GamesBeat: Uh, OK, sure, we’ll give that one to you. Still 5 hit points. You’re doing very well!

Question 4: Spider-Man and His Amazing Friends, the Teenage Mutant Ninja Turtles, and Tango and Cash hop into an empty elevator. A third of all of them (but only reptiles) get off on the second floor, but that one famous Marvel superhero team with that stretchy dude and the fire guy get on. Stretchy dude and Spider-Man get into a big fight and kill each other before reaching the third floor, where the topless girl from Total Recall gets on. On the fourth floor, half of the living males get off.

How many nipples are left in the elevator?

Seanbaby: Again, it feels more like you’re testing to see if I have a TV, not if I went to fourth grade. Well I best smart because I am both. I know we have 10 people in the elevator after the Fantastic Four arrive and one of them is a turtle. Reptiles don’t have nipples, so we’re at 18 nipples. Two of the nippled people die, which is irrelevant data unless they killed each other with nipple disintegrators. That’s possible — comics are weird, and I still don’t get how an Ultimate Nullifier works.

We then gain three nipples on floor three but lose four to six on the fourth depending on whether one of the males who left was a turtle. So we’re looking at 15 or 17 nipples at the end, probably because no one could keep their shirt on during such erotic circumstances.

GamesBeat: Ugh, this one hurt our brains, and we came up with the question to begin with. You are correct and even one-upped us, because we forgot about that one leftover turtle. Still at 5 hit points!

Question 5: If a Tron lightcycle leaves Topeka, Kan., and heads toward Albuquerque, N.M., (approximately 730 miles away) at 150 mph, and at the same time, Sigourney Weaver gets in a power loader and leaves Albuquerque and heads to Topeka at 0.5 mph, when will they collide?

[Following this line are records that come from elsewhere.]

/-- Every later state of a run from a self-jump is framed by it. -/
theorem State.AtSelfJump.run_frame (n : Nat) {s t : State} (h : s.AtSelfJump)
    (hrun : Host.Core.run Sys2Proof.core n s = .next t) :
    KeepsAllBut [.dt, .st, .tone, .slot, .host, .keys] s t := by
  induction n generalizing s with
  | zero => cases hrun; exact .refl _ _
  | succ n ih =>
    obtain ⟨u, hstep, hrest⟩ := run_succ_cases hrun
    have hfirst := h.any_step_frame hstep
    exact (hfirst.trans (ih (h.of_frame hfirst) hrest)).mono (by simp)

/-- Settles O59: the frame of a step at a self-jump keeps all that makes it one, so the next step is again one
from a self-jump. -/
theorem selfJumpStaysAtTheSelfJump : Obligations.SelfJumpStaysAtTheSelfJump := by
  refine ⟨fun s t h hkey hstep => ?_, fun start s ⟨_, _, h, _⟩ n t hrun => ?_⟩
  · have hframe := h.step_frame hkey hstep
    exact ⟨h.of_frame (hframe.mono (by simp)), hframe⟩
  · have hframe := h.run_frame n hrun
    exact ⟨h.of_frame hframe, hframe⟩

/-! ### The steps of a tick (spec/40_cycle.md R106) -/

/-- An instruction moves neither the position nor the configuration. -/
theorem runInstruction_keeps {s t : State} (h : runInstruction s = .next t) : t.slot = s.slot ∧ t.cfg = s.cfg := by
  rcases runInstruction_cases h with ⟨i, -, hexec⟩ | ⟨-, rfl⟩
  · exact ⟨(exec_keeps hexec).slot, (exec_keeps hexec).cfg⟩
  · exact ⟨rfl, rfl⟩

theorem runInstruction_ne_refused (s : State) (r : Refusal) : runInstruction s ≠ .refused r := by
  rcases decodeWord_cases s.fetchWord with ⟨i, hi⟩ | hi
  · rw [runInstruction_of_instr hi]
    exact exec_ne_refused i _ r
  · rw [runInstruction_of_unknown hi]
    exact nofun

/-- What is left of a tick, `n` slots and its end, as R106 has it. -/
def finishSlots (n : Nat) (s : State) : Result := mapNext State.finishTick (tickSlots n s)

theorem finishSlots_of_halted (n : Nat) {s : State} (h : s.halted.isSome = true) :
    finishSlots n s = .next s.leaveTick := by
  rw [finishSlots, tickSlots_of_halted n h, ← State.finishTick_of_halted h]
  rfl

theorem finishSlots_zero {s : State} (h : s.halted = none) : finishSlots 0 s = .next s.endTick := by
  rw [finishSlots, tickSlots_zero, ← State.finishTick_of_running h]
  rfl

/-- With `n` slots of the tick left, a step does all that is left of it, or counts one of the slots. -/
theorem step_of_slots_left {n : Nat} {s : State} (hslot : s.slot + n = s.cfg.ipt) (hkey : s.NoKeyDue) :
    step s = finishSlots n s ∨ ∃ m u, n = m + 1 ∧ step s = .next u ∧ u.slot = s.slot + 1 ∧ u.cfg = s.cfg ∧
      finishSlots n s = finishSlots m u := by
  cases hhalt : s.halted with
  | some f =>
    have hsome : s.halted.isSome = true := by simp [hhalt]
    exact .inl ((step_of_halted hkey hsome).trans (finishSlots_of_halted n hsome).symm)
  | none =>
    cases n with
    | zero => exact .inl ((step_of_tickEnd hkey hhalt (by omega)).trans (finishSlots_zero hhalt).symm)
    | succ n =>
      have hleft : s.slot < s.cfg.ipt := by omega
      cases hp : s.paused with
      | true =>
        refine .inr ⟨n, _, rfl, (step_of_slot hkey hhalt hleft).trans (runSlot_of_paused hp), rfl, rfl, ?_⟩
        rw [finishSlots, tickSlots_of_paused n hhalt hp, finishSlots]
      | false =>
        have hruns : s.RunsSlot := ⟨hkey, hhalt, hp, hleft⟩
        cases hinstr : runInstruction s with
        | refused r => exact absurd hinstr (runInstruction_ne_refused s r)
        | fault r =>
          left
          rw [step_of_runInstruction_fault hruns hinstr, finishSlots, tickSlots_of_fault n hhalt hp hinstr]
          rfl
        | next t =>
          obtain ⟨htslot, htcfg⟩ := runInstruction_keeps hinstr
          have hstep := step_of_runInstruction hruns hinstr
          have hfinish : finishSlots (n + 1) s = finishSlots n (t.setSlot (t.slot + 1)) := by
            rw [finishSlots, tickSlots_of_next n hhalt hp hinstr, finishSlots]
          cases hthalt : t.halted with
          | none =>
            rw [State.closeSlot_running hthalt] at hstep
            exact .inr ⟨n, _, rfl, hstep, congrArg (· + 1) htslot, htcfg, hfinish⟩
          | some f =>
            rw [State.closeSlot_halted hthalt] at hstep
            have hsome : (t.setSlot (t.slot + 1)).halted.isSome = true := by simp [hthalt]
            exact .inl (hstep.trans (hfinish.trans (finishSlots_of_halted n hsome)).symm)

/-- With `n` slots of the tick left, at most `n + 1` steps do what is left of it. -/
theorem run_finishes_tick (n : Nat) {s : State} (hslot : s.slot + n = s.cfg.ipt) (hkey : s.NoKeyDue) :
    ∃ k, 0 < k ∧ k ≤ n + 1 ∧ Host.Core.run Sys2Proof.core k s = finishSlots n s := by
  rcases step_of_slots_left hslot hkey with hlast | ⟨m, u, rfl, hstep, huslot, hucfg, hfinish⟩
  · exact ⟨1, one_pos, by omega, (run_one s).trans hlast⟩
  · have hu : u.slot + m = u.cfg.ipt := by rw [huslot, hucfg]; omega
    obtain ⟨k, -, hk, hrun⟩ := run_finishes_tick m hu (State.noKeyDue_of_slot (by omega))
    exact ⟨k + 1, k.succ_pos, by omega, (run_succ_of_next k hstep).trans (hrun.trans hfinish.symm)⟩
termination_by n

/-- Settles O60: between ticks all the slots of the tick are left. -/
theorem theStepsOfATickMakeUpTheTick : Obligations.TheStepsOfATickMakeUpTheTick := by
  intro s hslot hkey
  rw [tick_eq]
  exact run_finishes_tick s.cfg.ipt (by rw [hslot, Nat.zero_add]) hkey

end Sys2Proof.Machine

namespace Sys2Proof.Machine

/-! ### Control transfer (spec/41_control.md) -/

theorem exec_jp (s : State) (nnn : Addr) : exec (.jp nnn) s = .next (s.setPc nnn) := rfl

theorem exec_jpV0 (s : State) (nnn : Addr) : exec (.jpV0 nnn) s = .next (s.setPc (nnn + zext12 (s.reg 0))) := rfl

theorem exec_ret_of_nil {s : State} (h : s.stack = []) :
    exec .ret s = .next (s.raiseFault .emptyStackPop (encode .ret)) := by
  simp [exec, execRet, h]

theorem State.stackFull_of_le {s : State} {c : Nat} (hc : s.cfg.stackCapacity = some c) (h : c ≤ s.stack.length) :
    s.stackFull = true := by
  simp [State.stackFull, hc, h]

theorem exec_call_of_full {s : State} (nnn : Addr) (h : s.stackFull = true) :
    exec (.call nnn) s = .next (s.raiseFault .stackOverflow (encode (.call nnn))) := by
  simp [exec, execCall, h]
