-- ==== Sys2Proof/Machine/Fetch.lean ====
section
/-! DEFINITION. Where the next instruction comes from (spec/20_memory.md R49: no program store): the command port while
SEQ is IDLE, the code in SEQ otherwise; and how a given word is put there. -/

namespace Sys2Proof.Machine

/-- The word at the sequencer: the code in SEQ (R11, R60). -/
def State.stepWord (s : State) : Encoded := .uop s.seq.code

/-- The instruction the sequencer is at; none while SEQ is IDLE, whose code is no micro-operation (R60). -/
def State.atStep (s : State) : Option Instr :=
  match decode s.stepWord with
  | .ok i => some i
  | .error _ => none

/-- The instruction a presented command code names; none for the reserved code (R52, R63). -/
def presentedCommand (code : BitVec 2) : Option Instr :=
  match decode (.cmd code) with
  | .ok i => some i
  | .error _ => none

/-- The host presents a code at the next step, at SEQ = IDLE. -/
def State.present (code : BitVec 2) (s : State) : State :=
  { s with seq := .idle, host := .command code :: s.host }

/-- The sequencer is at a step and the host presents nothing at the next step. -/
def State.place (q : SeqStep) (s : State) : State :=
  { s with seq := q, host := if s.host.isEmpty then [] else .quiet :: s.host }

/-- A send answer of `n`, if the transport holds none. -/
def State.withSendAnswer (n : Ret) (s : State) : State :=
  { s with sends := if s.sends.isEmpty then [n] else s.sends }

/-- A receive answer of six zero bytes, if the transport holds none. -/
def State.withRecvAnswer (s : State) : State :=
  { s with recvs := if s.recvs.isEmpty then [⟨6#32, ⟨0, 0, 0, 0, 0, 0⟩, []⟩] else s.recvs }

/-- A response in RB, if it is void. -/
def State.withRb (s : State) : State := { s with rb := s.rb <|> some ⟨0, 0, 0, 0, 0, 0⟩ }

/-- A decoded state in DS, if it is void. -/
def State.withDs (s : State) : State := { s with ds := s.ds <|> some ⟨0, 0, true, true⟩ }

/-- A code in ERR, if it is void. -/
def State.withErr (s : State) : State := { s with err := s.err <|> some (-1) }

/-- Bring the engine to where its next step runs `i`: a command on the port; a step in SEQ, with the register it reads
or the answer its call gets where there is none yet; a frame as the call that carries it. The operations have no word
and are not fetched (R66). Log entry 16. -/
def State.readyFor (i : Instr) (s : State) : State :=
  match i with
  | .attach => s.present 0b00#2
  | .tick => s.present 0b01#2
  | .detach => s.present 0b10#2
  | .hSend1 => (s.place .hSend1).withSendAnswer 2
  | .hBusy => s.place .hBusy
  | .hSend2 => (s.place .hSend2).withSendAnswer 2
  | .rWait1 => s.place .rWait1
  | .rTrig => (s.place .rTrig).withSendAnswer 1
  | .rWait2 => s.place .rWait2
  | .rRecv => (s.place .rRecv).withRecvAnswer
  | .pDecode => (s.place .pDecode).withRb
  | .pKeyC => (s.place .pKeyC).withDs
  | .pKeyZ => (s.place .pKeyZ).withDs
  | .pAbsX => (s.place .pAbsX).withDs
  | .pAbsY => (s.place .pAbsY).withDs
  | .pSync => s.place .pSync
  | .pDiag => (s.place .pDiag).withErr
  | .trig => (s.place .rTrig).withSendAnswer 1
  | .init1 => (s.place .hSend1).withSendAnswer 2
  | .init2 => (s.place .hSend2).withSendAnswer 2
  | .resp x y a2 a3 a4 rsv cn zn =>
    let t := s.place .rRecv
    { t with recvs := ⟨6#32, ⟨x, y, a2, a3, a4, rsv ++ cn ++ zn⟩, []⟩ :: t.recvs }
  | .init | .readState | .decode | .poll => s

end Sys2Proof.Machine
end

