-- ==== Sys2Proof/Laws/PerInstr.lean ====
section
/-! SUPPORT. Facts about every instruction as syntax, one lemma a constructor. -/

namespace Sys2Proof.Laws.Width

/-- The word of an instruction fits the width its format fixes (R51, R65). -/
def Statement (i : Instr) : Prop := (encode i).number < 2 ^ (encode i).format.width

theorem attach : Statement .attach := by unfold Statement; decide
theorem tick : Statement .tick := by unfold Statement; decide
theorem detach : Statement .detach := by unfold Statement; decide
theorem hSend1 : Statement .hSend1 := by unfold Statement; decide
theorem hBusy : Statement .hBusy := by unfold Statement; decide
theorem hSend2 : Statement .hSend2 := by unfold Statement; decide
theorem rWait1 : Statement .rWait1 := by unfold Statement; decide
theorem rTrig : Statement .rTrig := by unfold Statement; decide
theorem rWait2 : Statement .rWait2 := by unfold Statement; decide
theorem rRecv : Statement .rRecv := by unfold Statement; decide
theorem pDecode : Statement .pDecode := by unfold Statement; decide
theorem pKeyC : Statement .pKeyC := by unfold Statement; decide
theorem pKeyZ : Statement .pKeyZ := by unfold Statement; decide
theorem pAbsX : Statement .pAbsX := by unfold Statement; decide
theorem pAbsY : Statement .pAbsY := by unfold Statement; decide
theorem pSync : Statement .pSync := by unfold Statement; decide
theorem pDiag : Statement .pDiag := by unfold Statement; decide
theorem trig : Statement .trig := by unfold Statement; decide
theorem init1 : Statement .init1 := by unfold Statement; decide
theorem init2 : Statement .init2 := by unfold Statement; decide
theorem resp (x y a2 a3 a4 : Byte) (rsv : BitVec 6) (cn zn : BitVec 1) :
    Statement (.resp x y a2 a3 a4 rsv cn zn) :=
  (x ++ y ++ a2 ++ a3 ++ a4 ++ (rsv ++ cn ++ zn : BitVec 8)).isLt
theorem init : Statement .init := by unfold Statement; decide
theorem readState : Statement .readState := by unfold Statement; decide
theorem decode : Statement .decode := by unfold Statement; decide
theorem poll : Statement .poll := by unfold Statement; decide

end Sys2Proof.Laws.Width
end

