/-! ### P_DECODE and DECODE (R79, R89) -/

theorem execPDecode_some {r : RawResponse} (h : s.rb = some r) :
    execPDecode s = .next ((s.setDs (decodeResponse r)).goto .pKeyC) := readRb_some h _

/-- DECODE is its one step, wherever the sequencer was before it. -/
theorem execDecode_some {r : RawResponse} (h : s.rb = some r) :
    execDecode s = .next ((s.setDs (decodeResponse r)).goto .pKeyC) :=
  runExpansion_at (s.goto_seq .pDecode) (execPDecode_some (s := s.goto .pDecode) h)

/-! ### How a poll ends (R88, R100) -/

/-- `t` is `s` after a completed tick that put out `out`: nothing else of it is left in the registers, and the lifecycle
is the one before (R24, R86, R110). -/
structure State.PollEnded (s : State) (out : List Event) (t : State) : Prop where
  trace : t.trace = s.trace ++ out
  ls : t.ls = s.ls
  st : t.st = .ok
  rb : t.rb = none
  ds : t.ds = none
  err : t.err = none
  seq : t.seq = .idle

/-- A completion with `Done(OK)` ends a poll that kept the lifecycle. -/
theorem pollEnded_complete {out : List Event} (l : t.ls = s.ls) (tr : t.trace = s.trace ++ out) :
    s.PollEnded (out ++ [.done .ok]) (t.complete .ok) where
  trace := by rw [State.complete_trace, tr, List.append_assoc]
  ls := l
  st := rfl
  rb := rfl
  ds := rfl
  err := rfl
  seq := rfl

/-- A poll whose read fails puts out what the read did, and one diagnostic (R95). -/
theorem exists_pollEnded_of_failed_read {c : Ret} {out : List Event} (h : execReadState s = .next t)
    (q : t.seq = .pDiag) (e : t.err = some c) (l : t.ls = s.ls) (tr : t.trace = s.trace ++ out) :
    ∃ u, execPoll s = .next u ∧ s.PollEnded (out ++ [.diag c] ++ [.done .ok]) u :=
  ⟨_, execPoll_failed_read h q e,
    pollEnded_complete l (by rw [State.emit_trace, tr, List.append_assoc])⟩

/-- The batch of one response, by the bits its fields stand at (R88). -/
def batchOf (r : RawResponse) : List Event :=
  [.sink (.reportKey .keyC (!r.b5.getLsbD 1)), .sink (.reportKey .keyZ (!r.b5.getLsbD 0)),
   .sink (.reportAbs .absX r.b0.toNat), .sink (.reportAbs .absY r.b1.toNat), .sink .sync]

/-- A poll whose read succeeds puts out what the read did, and the batch of its response. -/
theorem exists_pollEnded_of_successful_read {r : RawResponse} {out : List Event} (h : execReadState s = .next t)
    (q : t.seq = .pDecode) (hr : t.rb = some r) (l : t.ls = s.ls) (tr : t.trace = s.trace ++ out) :
    ∃ u, execPoll s = .next u ∧ s.PollEnded (out ++ batchOf r ++ [.done .ok]) u := by
  refine ⟨_, execPoll_successful_read h q hr, pollEnded_complete l ?_⟩
  rw [reported_decodeResponse_trace, tr, List.append_assoc, batchOf]

/-- What a tick puts out up to the return of its trigger (R67, R68). -/
def triggerOutputs (timer draws : Nat) (a : Ret) : List Event :=
  [.delay (.sleep timer draws), .transport (.send Config.trigFrame a)]

/-- What a tick puts out up to the return of its receive (R67 to R70). -/
def readOutputs (timer draws : Nat) (a : Ret) (b : RecvAnswer) : List Event :=
  triggerOutputs timer draws a ++ [.delay (.sleep timer (draws + 1)), .transport (.recv Config.nResp b)]

theorem asked_trace (s : State) (a : Ret) (rs : List Ret) :
    (s.asked a rs).trace = s.trace ++ triggerOutputs s.timer s.draws a := by
  simp [triggerOutputs]

theorem answered_trace (s : State) (a : Ret) (rs : List Ret) (b : RecvAnswer) (rr : List RecvAnswer) :
    (s.answered a rs b rr).trace = s.trace ++ readOutputs s.timer s.draws a b := by
  simp [readOutputs, triggerOutputs]

/-- One list of outputs serves every state with the same answers, generator and count of draws: the poll takes nothing
else from the state it starts in. -/
theorem exists_outputs_forall_pollEnded (a : Ret) (rs : List Ret) (recvs : List RecvAnswer) (timer draws : Nat)
    (answered : a.toInt = 1 → recvs ≠ []) :
    ∃ out : List Event, ∀ s : State,
      s.sends = a :: rs → s.recvs = recvs → s.timer = timer → s.draws = draws →
        ∃ t, execPoll s = .next t ∧ s.PollEnded out t := by
  by_cases ca : a.toInt = 1
  · obtain ⟨b, rr, rfl⟩ := List.exists_cons_of_ne_nil (answered ca)
    by_cases cb : b.ret.toInt = 6
    · refine ⟨readOutputs timer draws a b ++ batchOf b.data ++ [.done .ok], ?_⟩
      rintro s hs hr rfl rfl
      exact exists_pollEnded_of_successful_read (execReadState_receive_accepted hs ca hr cb) rfl rfl (by simp)
        (answered_trace s a rs b rr)
    · refine ⟨readOutputs timer draws a b ++ [.diag (failCode b.ret)] ++ [.done .ok], ?_⟩
      rintro s hs hr rfl rfl
      exact exists_pollEnded_of_failed_read (execReadState_receive_failed hs ca hr cb) rfl rfl (by simp)
        (answered_trace s a rs b rr)
  · refine ⟨triggerOutputs timer draws a ++ [.diag (failCode a)] ++ [.done .ok], ?_⟩
    rintro s hs - rfl rfl
    exact exists_pollEnded_of_failed_read (execReadState_trigger_failed hs ca) rfl rfl (by simp) (asked_trace s a rs)

end Sys2Proof.Machine
end

section
/-! The obligations of the decoder family. -/

namespace Sys2Proof.Machine

/-- Settles O26: equal decoded states have equal fields, and each decoded state has a response of its own. -/
theorem decodeReadsExactlyFourFields : Obligations.DecodeReadsExactlyFourFields := by
  refine ⟨fun r q => ?_, fun d => ⟨d.toResponse, decodeResponse_toResponse d⟩⟩
  rw [decodeResponse_eq_bits, decodeResponse_eq_bits, DecodedState.mk.injEq, Bool.not_inj_iff, Bool.not_inj_iff]

/-- Settles O32: both polls put out the one list their common answers fix, and complete. -/
theorem pollDependsOnItsAnswersAlone : Obligations.PollDependsOnItsAnswersAlone := by
  intro s q t u a rs hs sends recvs timer draws answered ht hu
  obtain ⟨out, ends⟩ := exists_outputs_forall_pollEnded a rs s.recvs s.timer s.draws answered
  obtain ⟨t', ht', endT⟩ := ends s hs rfl rfl rfl
  obtain ⟨u', hu', endU⟩ := ends q (sends.trans hs) recvs timer draws
  obtain rfl : t' = t := Host.Outcome.next.inj (ht'.symm.trans ht)
  obtain rfl : u' = u := Host.Outcome.next.inj (hu'.symm.trans hu)
  exact ⟨⟨out, endT.trace, endU.trace⟩, endT.st.trans endU.st.symm, endT.rb.trans endU.rb.symm,
    endT.ds.trans endU.ds.symm, endT.err.trans endU.err.symm, endT.seq.trans endU.seq.symm, endT.ls, endU.ls⟩

/-- Settles O25: the step and the operation fill DS with the decoding of RB, which is its four fields. -/
theorem decodeStepFillsTheDecodedState : Obligations.DecodeStepFillsTheDecodedState := by
  intro i s r hi h
  rw [← decodeResponse_eq_bits]
  rcases hi with rfl | rfl
  · exact execPDecode_some h
  · exact execDecode_some h

end Sys2Proof.Machine
end

section
/-! The rules the polling and lifecycle family's proofs share: commands by SEQ and LS, a message or diagnostic that ends
the tick, the report as a run of its own, a turn kept off the bus, and what each step can put out. -/

namespace Sys2Proof.Machine

variable {s t : State}

/-! ### Accepted commands (R86, R97) -/

theorem execAttach_accepted (q : s.seq = .idle) (l : s.ls = .uninitialized) :
    execAttach s = .next (s.goto .hSend1) := by
  have accepts : acceptsAttach s.ls = true := beq_iff_eq.mpr l
  rw [execAttach, accepts, takeCommand_accepted _ q]

theorem execTick_accepted (q : s.seq = .idle) (l : s.ls = .polling) : execTick s = .next (s.goto .rWait1) := by
  have accepts : acceptsTick s.ls = true := beq_iff_eq.mpr l
  rw [execTick, accepts, takeCommand_accepted _ q]

theorem execDetach_accepted (q : s.seq = .idle) (l : s.ls = .polling) :
    execDetach s = .next ((s.setLs .stopped).complete .ok) := by
  have accepts : acceptsDetach s.ls = true := beq_iff_eq.mpr l
  rw [execDetach, accepts, takeCommand_accepted _ q]

theorem execDetach_refused (q : s.seq = .idle) (l : s.ls ≠ .polling) :
    execDetach s = .next (s.complete .refused) := by
  rw [execDetach, acceptsDetach_eq_false l, takeCommand_refused _ q]

/-! ### Commands while BUSY (R99) -/

theorem execAttach_busy (q : s.seq ≠ .idle) : execAttach s = .fault .overlap := takeCommand_busy _ _ q

theorem execTick_busy (q : s.seq ≠ .idle) : execTick s = .fault .overlap := takeCommand_busy _ _ q

theorem execDetach_busy (q : s.seq ≠ .idle) : execDetach s = .fault .overlap := takeCommand_busy _ _ q

/-! ### The end of a tick (R94, R95) -/

/-- One output and the completion after it, as the whole next state. -/
theorem emit_complete (e : Event) (c : Completion) (s : State) :
    (s.emit e).complete c =
      { s with st := c.status, rb := none, ds := none, err := none, seq := .idle,
               trace := s.trace ++ [e, .done c] } := by
  rw [State.complete, State.emit_trace, List.append_assoc]
  rfl

/-- From P_DECODE a tick decodes, reports the batch and completes in six quiet steps (R88 to R94). -/
theorem runSteps_report {k : Nat} {r : RawResponse} {more : List HostEvent} (q : s.seq = .pDecode)
    (hr : s.rb = some r) (h : s.host = List.replicate 6 .quiet ++ more) :
    runSteps (k + 6) s = runSteps k (((s.setHost more).reported (decodeResponse r)).complete .ok) := by
  calc runSteps (k + 6) s
    _ = _ := runSteps_quiet .pDecode q h (execPDecode_some hr)
    _ = _ := runSteps_quiet .pKeyC rfl rfl (execPKeyC_reports rfl)
    _ = _ := runSteps_quiet .pKeyZ rfl rfl (execPKeyZ_reports rfl)
    _ = _ := runSteps_quiet .pAbsX rfl rfl (execPAbsX_reports rfl)
    _ = _ := runSteps_quiet .pAbsY rfl rfl (execPAbsY_reports rfl)
    _ = _ := runSteps_quiet .pSync rfl rfl rfl

/-! ### A turn kept off the bus (R122) -/

/-- Kept off with nothing presented, the engine only consumes its host's event. -/
theorem State.turn_held_quiet (h : s.aboutToCall = true) (quiet : s.hostQuiet = true) :
    s.turn true = .next (s.setHost s.host.tail) := by
  obtain ⟨-, -, -, waits⟩ | ⟨-, presented⟩ := State.turn_cases true s
  · exact waits
  · rw [presented rfl h] at quiet
    cases quiet

theorem seq_ne_idle_of_aboutToCall (h : s.aboutToCall = true) : s.seq ≠ .idle := by
  intro idle
  simp [State.aboutToCall, idle] at h

/-- A device about to call whose host presents something stops with the overlap, whatever the arbiter says (R99,
R132). -/
theorem Device.turn_presented {d : Device} (hstop : d.stop = none) (hcall : d.engine.aboutToCall = true)
    (presented : d.engine.hostQuiet = false) (held : Bool) : d.turn held = { d with stop := some (.fault .overlap) } :=
  Device.turn_fault hstop
    (State.turn_fault_of_step (step_presented_busy presented (seq_ne_idle_of_aboutToCall hcall)) held)

/-! ### What a step can put out (R101) -/

/-- The step `q` of the sequencer is one that can put out an event of this kind. -/
def SeqStep.Causes (q : SeqStep) : Event → Prop
  | .transport (.send _ _) => q = .hSend1 ∨ q = .hSend2 ∨ q = .rTrig
  | .transport (.recv _ _) => q = .rRecv
  | .delay (.busyWait _) => q = .hBusy
  | .delay (.sleep _ _) => q = .rWait1 ∨ q = .rWait2
  | .sink _ => q = .pKeyC ∨ q = .pKeyZ ∨ q = .pAbsX ∨ q = .pAbsY ∨ q = .pSync
  | .diag _ => q = .pDiag
  | .done _ => q = .hSend1 ∨ q = .hSend2 ∨ q = .pSync ∨ q = .pDiag

/-- The sequencer adds to the trace only what the step it is at causes: nothing, one event, or one and the
completion. -/
theorem SeqMove.outputs (m : SeqMove s t) : ∃ out, t.trace = s.trace ++ out ∧ ∀ e ∈ out, s.seq.Causes e := by
  cases m with
  | waiting | pendingSend | pendingRecv | decoded => exact ⟨[], (List.append_nil _).symm, nofun⟩
  | send1Ok _ _ q | gap q | wait1 q | trigOk _ _ q | trigFail _ _ q | wait2 q | recvOk _ _ q | recvFail _ _ q
  | keyC _ q | keyZ _ q | absX _ q | absY _ q => exact ⟨_, rfl, by simp [SeqStep.Causes, q]⟩
  | send1Fail _ _ q | send2Ok _ _ q | send2Fail _ _ q | synced q | diagnosed _ q =>
    exact ⟨_, List.append_assoc _ _ _, by simp [SeqStep.Causes, q]⟩

/-- A presented command is answered at IDLE, and adds completions to the trace at the most. -/
theorem CommandMove.outputs (m : CommandMove s t) :
    s.seq = .idle ∧ ∃ out, t.trace = s.trace ++ out ∧ ∀ e ∈ out, ∃ c, e = .done c := by
  cases m with
  | attach q | tick q => exact ⟨q, [], (List.append_nil _).symm, nofun⟩
  | detach q | refused q => exact ⟨q, _, rfl, by simp⟩

end Sys2Proof.Machine
end

section
/-! The obligations of the polling and lifecycle family. -/

namespace Sys2Proof.Machine

/-- Settles O36: a quiet step puts out what its step of the sequencer causes; a command puts out a completion at
the most. -/
theorem outputsComeFromTheirSteps : Obligations.OutputsComeFromTheirSteps := by
  intro s t noReset e
  obtain ⟨quiet, m⟩ | ⟨code, rest, hh, m, -⟩ | ⟨rest, hh, -, -⟩ := step_cases e
  · obtain ⟨out, htrace, caused⟩ := m.outputs
    refine ⟨out, htrace, fun ev hev => ?_⟩
    have cause := caused ev hev
    cases ev with
    | transport call => cases call <;> exact ⟨quiet, cause⟩
    | delay d => cases d <;> exact ⟨quiet, cause⟩
    | sink | diag => exact ⟨quiet, cause⟩
    | done => exact .inl ⟨quiet, cause⟩
  · obtain ⟨idle, out, htrace, completions⟩ := m.outputs
    refine ⟨out, htrace, fun ev hev => ?_⟩
    obtain ⟨c, rfl⟩ := completions ev hev
    exact .inr ⟨idle, code, by rw [hh, List.head?_cons]⟩
  · exact absurd (by rw [hh, List.head?_cons]) noReset

/-- Settles O47: the command, the four steps of the read with both answers accepted, and the report. -/
theorem tickReportsOneBatch : Obligations.TickReportsOneBatch := by
  intro s a b rs rr more q l hs hr hh ca cb
  calc runSteps 11 s
    _ = _ := runSteps_tick q l hh
    _ = _ := runSteps_quiet .rTrig rfl rfl (execRTrig_accepted hs ca)
    _ = _ := runSteps_quiet .rWait2 rfl rfl rfl
    _ = _ := runSteps_quiet .rRecv rfl rfl (execRRecv_accepted hr cb)
    _ = _ := runSteps_report (more := more) rfl rfl rfl
    _ = _ := by
      rw [runSteps_zero, Host.Outcome.next.injEq, state_eq_iff, State.complete_trace, reported_decodeResponse_trace]
      simp [State.reported, Completion.status, Config.trigFrame, Config.nResp]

Bonus question: Who survives that crash?

Seanbaby: Well, the bike is going 300 times faster than the space forklift, so we can almost ignore the speed of Sigourney’s vehicle. In about 291 minutes, they will collide into each other 2.5 miles outside of Albuquerque. Lightcycles are sort of designed to explode when they hit things, so I like her chances. But there are still some numbers to run. When two speeding vehicles collide, the drivers leap out and air wrestle for 4 seconds as demonstrated in Mission Impossible 2, John Woo’s 11th best movie. Crunching those numbers, Sigourney still wins six times out of seven.

GamesBeat: OK, OK, you win 5 Hit Points. You’re the smartest. You happy now?